# Tail support and mill stop combination



## Milt Able (Nov 3, 2019)

In making a tail support for my new 12 sided R8 collet block, I decided it might just as well double for a mill stop. I machined a 1.5" x 1" x 3" rectangular piece of mysterium steel to have a 60 degree conical tip to support extended work. I added a rod perpendicular through the back so that I could turn the assembly sideways and use the rod as a mill stop in other operations. The nuts on top and bottom of the "dead center" are to lock it into position. I cut 3/4" 16tpi so that one turn would give me 1/16 of an inch adjustments.

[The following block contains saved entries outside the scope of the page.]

-- ==== Sys2Proof/Tests/Slice0.lean ====
section
/-! SUPPORT. The author's own tests. Expected values come from the spec's tables, rules and derived vectors
(95_test_vectors.md, named where they are not the rule's own example); each test is one step or one access on a small
state. At the end, one witness for each obligation with hypotheses: a concrete input that meets all of them, at
boundary values of each clause. -/

namespace Sys2Proof.Tests

open Sys2Proof.Machine

/-! ### Small states -/

/-- The machine between instructions with the given registers and work RAM, `PC` at $8000. -/
def ready (a x y s p : Byte) (ram : Memory) : State :=
  { State.reset with
    cpu := { State.reset.cpu with a := a, x := x, y := y, s := s, p := p, pc := 0x8000#16, cyc := 0 }
    ram := ram }

/-- `PC` moved. -/
def fromPc (pc : Addr) (s : State) : State := s.setPc pc

/-- The IRQ vector set. -/
def irqTo (a : Addr) (s : State) : State := placeBytes (leBytes a) 0xFFFE#16 s

/-- The NMI vector set. -/
def nmiTo (a : Addr) (s : State) : State := placeBytes (leBytes a) 0xFFFA#16 s

/-- The reset state with the PPU changed. -/
def withPpu (f : Ppu → Ppu) : State := State.reset.setPpu (f State.reset.ppu)

/-- The PPU at a grid point with a mask value. -/
def gridPoint (l c : Nat) (mask : Byte) : State :=
  withPpu fun p => { p with scanline := l, cycle := c, mask := mask }

/-- `A`, `X`, `Y`, `S`, `P`, `PC` and the pulses of the instruction `bytes` placed at `PC`, with the work RAM it leaves. -/
def seen (bytes : List Byte) (s : State) : Option (List Nat × Memory) :=
  match cpuPulse (placeBytes bytes s.cpu.pc s) with
  | .next t =>
    some ([t.cpu.a.toNat, t.cpu.x.toNat, t.cpu.y.toNat, t.cpu.s.toNat, t.cpu.p.toNat, t.cpu.pc.toNat, t.cpu.cyc + 1],
      t.ram)
  | .fault _ => none
  | .refused _ => none

/-- The outcome is a next state of which `P` holds. -/
def nextAnd (r : Result) (P : State → Bool) : Bool :=
  match r with
  | .next t => P t
  | .fault _ => false
  | .refused _ => false

/-- Each byte string decodes to the instruction beside it, whole. -/
def decodesAll (l : List (List Byte × Instr)) : Bool :=
  l.all fun e => match decode e.1 with
    | .ok (i, rest) => decide (i = e.2) && rest.isEmpty
    | .error _ => false

/-- The bytes are refused. -/
def refusedBytes (bs : List Byte) : Bool :=
  match decode bs with
  | .ok _ => false
  | .error _ => true

/-! ### Well-formedness: an ill-formed term for each check -/

theorem test_wf_refuses_no_bytes : wfBytes [] = false := by decide

theorem test_wf_refuses_illegal_opcode : wfBytes [0x02#8] = false := by decide

theorem test_wf_refuses_too_long : wfBytes [0xAD#8, 0x00#8, 0x20#8, 0x00#8] = false := by decide

theorem test_wf_takes_each_length :
    (wfBytes [0xEA#8] && wfBytes [0xA9#8, 0xFF#8] && wfBytes [0xAD#8, 0x00#8, 0x20#8]) = true := by decide

/-! ### Decoding (30_encoding.md R145, R150): every row of the opcode table, its word written from the spec -/

theorem test_decode_loads_stores_and_transfers_1 :
    decodesAll
     [([0xA1#8, 0x9A#8], .ldaIzx 0x9A#8), ([0xA5#8, 0x9A#8], .ldaZp0 0x9A#8), ([0xA9#8, 0x9A#8], .ldaImm 0x9A#8),
      ([0xAD#8, 0x34#8, 0x12#8], .ldaAbs 0x1234#16), ([0xB1#8, 0x9A#8], .ldaIzy 0x9A#8),
      ([0xB5#8, 0x9A#8], .ldaZpx 0x9A#8), ([0xB9#8, 0x34#8, 0x12#8], .ldaAby 0x1234#16),
      ([0xBD#8, 0x34#8, 0x12#8], .ldaAbx 0x1234#16), ([0xA2#8, 0x9A#8], .ldxImm 0x9A#8),
      ([0xA6#8, 0x9A#8], .ldxZp0 0x9A#8), ([0xAE#8, 0x34#8, 0x12#8], .ldxAbs 0x1234#16),
      ([0xB6#8, 0x9A#8], .ldxZpy 0x9A#8), ([0xBE#8, 0x34#8, 0x12#8], .ldxAby 0x1234#16),
      ([0xA0#8, 0x9A#8], .ldyImm 0x9A#8), ([0xA4#8, 0x9A#8], .ldyZp0 0x9A#8),
      ([0xAC#8, 0x34#8, 0x12#8], .ldyAbs 0x1234#16), ([0xB4#8, 0x9A#8], .ldyZpx 0x9A#8),
      ([0xBC#8, 0x34#8, 0x12#8], .ldyAbx 0x1234#16), ([0x81#8, 0x9A#8], .staIzx 0x9A#8),
      ([0x85#8, 0x9A#8], .staZp0 0x9A#8), ([0x8D#8, 0x34#8, 0x12#8], .staAbs 0x1234#16),
      ([0x91#8, 0x9A#8], .staIzy 0x9A#8), ([0x95#8, 0x9A#8], .staZpx 0x9A#8),
      ([0x99#8, 0x34#8, 0x12#8], .staAby 0x1234#16), ([0x9D#8, 0x34#8, 0x12#8], .staAbx 0x1234#16),
      ([0x86#8, 0x9A#8], .stxZp0 0x9A#8), ([0x8E#8, 0x34#8, 0x12#8], .stxAbs 0x1234#16)] = true := by decide

theorem test_decode_loads_stores_and_transfers_2 :
    decodesAll
     [([0x96#8, 0x9A#8], .stxZpy 0x9A#8), ([0x84#8, 0x9A#8], .styZp0 0x9A#8),
      ([0x8C#8, 0x34#8, 0x12#8], .styAbs 0x1234#16), ([0x94#8, 0x9A#8], .styZpx 0x9A#8), ([0xAA#8], .tax),
      ([0xA8#8], .tay), ([0x8A#8], .txa), ([0x98#8], .tya), ([0xBA#8], .tsx), ([0x9A#8], .txs)] = true := by decide

theorem test_decode_arithmetic_1 :
    decodesAll
     [([0x61#8, 0x9A#8], .adcIzx 0x9A#8), ([0x65#8, 0x9A#8], .adcZp0 0x9A#8), ([0x69#8, 0x9A#8], .adcImm 0x9A#8),
      ([0x6D#8, 0x34#8, 0x12#8], .adcAbs 0x1234#16), ([0x71#8, 0x9A#8], .adcIzy 0x9A#8),
      ([0x75#8, 0x9A#8], .adcZpx 0x9A#8), ([0x79#8, 0x34#8, 0x12#8], .adcAby 0x1234#16),
      ([0x7D#8, 0x34#8, 0x12#8], .adcAbx 0x1234#16), ([0xE1#8, 0x9A#8], .sbcIzx 0x9A#8),
      ([0xE5#8, 0x9A#8], .sbcZp0 0x9A#8), ([0xE9#8, 0x9A#8], .sbcImm 0x9A#8),
      ([0xED#8, 0x34#8, 0x12#8], .sbcAbs 0x1234#16), ([0xF1#8, 0x9A#8], .sbcIzy 0x9A#8),
      ([0xF5#8, 0x9A#8], .sbcZpx 0x9A#8), ([0xF9#8, 0x34#8, 0x12#8], .sbcAby 0x1234#16),
      ([0xFD#8, 0x34#8, 0x12#8], .sbcAbx 0x1234#16), ([0xC1#8, 0x9A#8], .cmpIzx 0x9A#8),
      ([0xC5#8, 0x9A#8], .cmpZp0 0x9A#8), ([0xC9#8, 0x9A#8], .cmpImm 0x9A#8),
      ([0xCD#8, 0x34#8, 0x12#8], .cmpAbs 0x1234#16), ([0xD1#8, 0x9A#8], .cmpIzy 0x9A#8),
      ([0xD5#8, 0x9A#8], .cmpZpx 0x9A#8), ([0xD9#8, 0x34#8, 0x12#8], .cmpAby 0x1234#16),
      ([0xDD#8, 0x34#8, 0x12#8], .cmpAbx 0x1234#16), ([0xE0#8, 0x9A#8], .cpxImm 0x9A#8),
      ([0xE4#8, 0x9A#8], .cpxZp0 0x9A#8), ([0xEC#8, 0x34#8, 0x12#8], .cpxAbs 0x1234#16)] = true := by decide

theorem test_decode_arithmetic_2 :
    decodesAll
     [([0xC0#8, 0x9A#8], .cpyImm 0x9A#8), ([0xC4#8, 0x9A#8], .cpyZp0 0x9A#8),
      ([0xCC#8, 0x34#8, 0x12#8], .cpyAbs 0x1234#16), ([0x24#8, 0x9A#8], .bitZp0 0x9A#8),
      ([0x2C#8, 0x34#8, 0x12#8], .bitAbs 0x1234#16)] = true := by decide

theorem test_decode_logic_and_counting_1 :
    decodesAll
     [([0x21#8, 0x9A#8], .andIzx 0x9A#8), ([0x25#8, 0x9A#8], .andZp0 0x9A#8), ([0x29#8, 0x9A#8], .andImm 0x9A#8),
      ([0x2D#8, 0x34#8, 0x12#8], .andAbs 0x1234#16), ([0x31#8, 0x9A#8], .andIzy 0x9A#8),
      ([0x35#8, 0x9A#8], .andZpx 0x9A#8), ([0x39#8, 0x34#8, 0x12#8], .andAby 0x1234#16),
      ([0x3D#8, 0x34#8, 0x12#8], .andAbx 0x1234#16), ([0x01#8, 0x9A#8], .oraIzx 0x9A#8),
      ([0x05#8, 0x9A#8], .oraZp0 0x9A#8), ([0x09#8, 0x9A#8], .oraImm 0x9A#8),
      ([0x0D#8, 0x34#8, 0x12#8], .oraAbs 0x1234#16), ([0x11#8, 0x9A#8], .oraIzy 0x9A#8),
      ([0x15#8, 0x9A#8], .oraZpx 0x9A#8), ([0x19#8, 0x34#8, 0x12#8], .oraAby 0x1234#16),
      ([0x1D#8, 0x34#8, 0x12#8], .oraAbx 0x1234#16), ([0x41#8, 0x9A#8], .eorIzx 0x9A#8),
      ([0x45#8, 0x9A#8], .eorZp0 0x9A#8), ([0x49#8, 0x9A#8], .eorImm 0x9A#8),
      ([0x4D#8, 0x34#8, 0x12#8], .eorAbs 0x1234#16), ([0x51#8, 0x9A#8], .eorIzy 0x9A#8),
      ([0x55#8, 0x9A#8], .eorZpx 0x9A#8), ([0x59#8, 0x34#8, 0x12#8], .eorAby 0x1234#16),
      ([0x5D#8, 0x34#8, 0x12#8], .eorAbx 0x1234#16), ([0xE6#8, 0x9A#8], .incZp0 0x9A#8),
      ([0xEE#8, 0x34#8, 0x12#8], .incAbs 0x1234#16), ([0xF6#8, 0x9A#8], .incZpx 0x9A#8)] = true := by decide

theorem test_decode_logic_and_counting_2 :
    decodesAll
     [([0xFE#8, 0x34#8, 0x12#8], .incAbx 0x1234#16), ([0xC6#8, 0x9A#8], .decZp0 0x9A#8),
      ([0xCE#8, 0x34#8, 0x12#8], .decAbs 0x1234#16), ([0xD6#8, 0x9A#8], .decZpx 0x9A#8),
      ([0xDE#8, 0x34#8, 0x12#8], .decAbx 0x1234#16), ([0xE8#8], .inx), ([0xC8#8], .iny), ([0xCA#8], .dex),
      ([0x88#8], .dey)] = true := by decide
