-- ==== Sys2Proof/Config.lean ====
section
/-! DEFINITION. What is fixed when the hardware is built (spec/00_scope.md R10, R11): the constants of R10 that are
widths and counts, and the parameters `CTR_INC_WIDTH`, `NLANES` and `TYPE_MARKER`. The machine's functions take
a `Config`; the machine the host runs is the one of `Config.core`, the spec's own values. -/

namespace Sys2Proof

/-- `CTR_INC_WIDTH`, values 128 and 64 (R10, decision D3). -/
inductive AdderWidth where
  | w128
  | w64
deriving DecidableEq, Repr

/-- `NLANES`: the reference sequencer of R142 to R146 with eight lanes, or the one-lane sequencer R149
describes ("runs F1-like steps while REM > 16 and then the tail"). Unobservable (R149, D16). -/
inductive Lanes where
  | eight
  | one
deriving DecidableEq, Repr

/-- The parameters of R10 that a rule of the step relation reads. -/
structure Config where
  /-- `CTR_INC_WIDTH` -/
  ctrIncWidth : AdderWidth
  /-- `NLANES` -/
  nLanes : Lanes
deriving DecidableEq, Repr

/-- The spec's values: `CTR_INC_WIDTH = 128` (D3, log 1) and `NLANES = 8` (D16). -/
def Config.core : Config := { ctrIncWidth := .w128, nLanes := .eight }

/-- `TYPE_MARKER`: "a constant fixed when the hardware is built; its value is not given by the source and is left
as a named parameter" (R192, D18). A free value: it has no body (log 2). -/
opaque Config.typeMarker : List Byte

/-- `BLOCK_BITS` (R10). -/
def blockBits : Nat := 128

/-- `BLOCK_BYTES` (R10). -/
def blockBytes : Nat := 16

/-- `KEY_BITS` (R10). -/
def keyBits : Nat := 128

/-- `NROUNDS` (R10). -/
def nRounds : Nat := 10

/-- `NRK` as a count: round keys, indices 0..10 (R10). -/
def nRoundKeys : Nat := 11

/-- `SEED_BYTES` (R10). -/
def seedBytes : Nat := 32

/-- `LEN_W` (R10, D6). -/
def lenWidth : Nat := 64

end Sys2Proof
end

The castle nut on top isn't for style points (though it did add a nice touch). It was the only other nut I could find in my pile that could be drilled and retapped to 16tpi.


----------



## Latinrascalrg1 (Nov 3, 2019)

Is the dead center also threaded or is it a slip fit?


----------



## Milt Able (Nov 3, 2019)

Latinrascalrg1 said:


> Is the dead center also threaded or is it a slip fit?


It is threaded.


----------



## C-Bag (Nov 3, 2019)

Is the base a plumbing flange?


----------



## Milt Able (Nov 3, 2019)

C-Bag said:


> Is the base a plumbing flange?


I thought it was from a garage door, but unless it was attached to the spring, I am not sure. It was in my pile o' scraps.


----------